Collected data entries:
*** Begin section ***
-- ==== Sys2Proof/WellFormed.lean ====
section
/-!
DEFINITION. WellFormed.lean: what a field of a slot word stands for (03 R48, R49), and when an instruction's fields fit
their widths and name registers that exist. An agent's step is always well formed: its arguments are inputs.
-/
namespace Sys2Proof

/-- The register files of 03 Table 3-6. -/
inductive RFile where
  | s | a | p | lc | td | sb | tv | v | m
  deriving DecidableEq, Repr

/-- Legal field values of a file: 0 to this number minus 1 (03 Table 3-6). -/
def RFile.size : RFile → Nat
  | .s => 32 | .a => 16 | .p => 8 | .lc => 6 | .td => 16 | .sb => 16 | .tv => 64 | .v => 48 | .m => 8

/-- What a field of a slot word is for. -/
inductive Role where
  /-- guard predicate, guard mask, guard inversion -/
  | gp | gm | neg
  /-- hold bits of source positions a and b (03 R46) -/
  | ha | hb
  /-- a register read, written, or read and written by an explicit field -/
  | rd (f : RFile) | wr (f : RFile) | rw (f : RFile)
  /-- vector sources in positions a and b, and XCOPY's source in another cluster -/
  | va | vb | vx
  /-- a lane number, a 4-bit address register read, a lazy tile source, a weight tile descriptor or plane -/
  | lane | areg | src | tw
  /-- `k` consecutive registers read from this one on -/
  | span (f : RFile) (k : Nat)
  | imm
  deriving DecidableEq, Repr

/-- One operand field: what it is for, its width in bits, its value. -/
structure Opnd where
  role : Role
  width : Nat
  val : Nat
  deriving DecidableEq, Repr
*** End section ***
*** Begin section ***
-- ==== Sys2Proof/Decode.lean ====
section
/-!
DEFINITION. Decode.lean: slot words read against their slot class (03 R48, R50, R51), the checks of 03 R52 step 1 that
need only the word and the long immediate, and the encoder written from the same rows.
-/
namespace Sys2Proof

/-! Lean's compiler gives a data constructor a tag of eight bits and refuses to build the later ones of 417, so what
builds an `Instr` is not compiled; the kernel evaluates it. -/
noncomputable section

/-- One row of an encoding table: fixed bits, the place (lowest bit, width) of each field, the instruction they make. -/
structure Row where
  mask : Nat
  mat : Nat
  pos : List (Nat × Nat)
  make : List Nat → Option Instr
*** End section ***
*** Begin section ***
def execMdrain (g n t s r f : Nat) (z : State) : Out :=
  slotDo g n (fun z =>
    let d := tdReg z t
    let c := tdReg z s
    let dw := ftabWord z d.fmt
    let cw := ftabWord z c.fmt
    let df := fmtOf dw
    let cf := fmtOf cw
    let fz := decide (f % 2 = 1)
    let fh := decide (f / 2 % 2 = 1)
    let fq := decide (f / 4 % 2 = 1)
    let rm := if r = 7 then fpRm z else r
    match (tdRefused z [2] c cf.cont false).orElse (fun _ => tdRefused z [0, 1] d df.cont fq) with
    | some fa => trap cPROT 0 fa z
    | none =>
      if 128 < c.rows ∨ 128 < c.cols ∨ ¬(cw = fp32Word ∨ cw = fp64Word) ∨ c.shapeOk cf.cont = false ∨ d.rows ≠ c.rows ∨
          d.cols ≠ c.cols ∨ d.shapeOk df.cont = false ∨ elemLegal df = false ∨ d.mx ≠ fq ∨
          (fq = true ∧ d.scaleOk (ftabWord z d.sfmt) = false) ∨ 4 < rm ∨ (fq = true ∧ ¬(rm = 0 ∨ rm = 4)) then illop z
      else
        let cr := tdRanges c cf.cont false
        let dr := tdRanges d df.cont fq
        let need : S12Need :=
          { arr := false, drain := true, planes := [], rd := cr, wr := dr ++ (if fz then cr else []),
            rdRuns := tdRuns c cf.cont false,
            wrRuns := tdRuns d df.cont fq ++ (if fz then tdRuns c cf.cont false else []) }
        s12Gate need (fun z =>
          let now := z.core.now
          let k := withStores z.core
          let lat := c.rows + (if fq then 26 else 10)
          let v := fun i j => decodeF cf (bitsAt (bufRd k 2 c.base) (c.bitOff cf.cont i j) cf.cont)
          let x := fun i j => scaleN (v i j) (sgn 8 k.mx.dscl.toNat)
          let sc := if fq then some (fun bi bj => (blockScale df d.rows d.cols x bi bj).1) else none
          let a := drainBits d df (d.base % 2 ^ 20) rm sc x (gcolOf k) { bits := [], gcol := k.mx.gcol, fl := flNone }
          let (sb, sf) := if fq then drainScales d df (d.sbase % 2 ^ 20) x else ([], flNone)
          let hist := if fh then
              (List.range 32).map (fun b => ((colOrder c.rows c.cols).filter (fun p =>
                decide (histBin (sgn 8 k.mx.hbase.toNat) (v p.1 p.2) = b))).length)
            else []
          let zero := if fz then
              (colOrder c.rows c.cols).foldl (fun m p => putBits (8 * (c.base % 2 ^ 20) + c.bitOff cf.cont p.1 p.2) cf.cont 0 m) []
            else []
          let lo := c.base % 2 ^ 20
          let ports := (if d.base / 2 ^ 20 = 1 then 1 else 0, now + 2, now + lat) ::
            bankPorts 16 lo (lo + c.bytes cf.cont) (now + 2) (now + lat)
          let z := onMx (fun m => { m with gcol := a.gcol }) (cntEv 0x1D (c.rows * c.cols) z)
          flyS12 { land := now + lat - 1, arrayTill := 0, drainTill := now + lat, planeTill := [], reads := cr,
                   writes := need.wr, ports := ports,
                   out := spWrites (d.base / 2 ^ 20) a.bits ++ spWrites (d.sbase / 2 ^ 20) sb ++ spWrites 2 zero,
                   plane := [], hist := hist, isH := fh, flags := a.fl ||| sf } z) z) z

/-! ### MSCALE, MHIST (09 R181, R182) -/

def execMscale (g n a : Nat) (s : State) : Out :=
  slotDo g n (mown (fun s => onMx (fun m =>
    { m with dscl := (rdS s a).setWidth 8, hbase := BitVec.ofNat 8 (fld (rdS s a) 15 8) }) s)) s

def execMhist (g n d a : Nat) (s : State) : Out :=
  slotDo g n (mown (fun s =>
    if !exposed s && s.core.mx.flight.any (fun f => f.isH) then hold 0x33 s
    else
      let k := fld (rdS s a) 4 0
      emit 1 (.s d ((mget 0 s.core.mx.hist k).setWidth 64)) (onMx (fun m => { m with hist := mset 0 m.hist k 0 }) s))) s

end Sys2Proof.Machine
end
*** End section ***
◆ **WHAT IS REQUIRED**
All lines above containing the string "core" are to be collected.

◆ **WRITTEN RESPONSE**
          let now := z.core.now
          let k := withStores z.core
    if !exposed s && s.core.mx.flight.any (fun f => f.isH) then hold 0x33 s
      emit 1 (.s d ((mget 0 s.core.mx.hist k).setWidth 64)) (onMx (fun m => { m with hist := mset 0 m.hist k 0 }) s))) s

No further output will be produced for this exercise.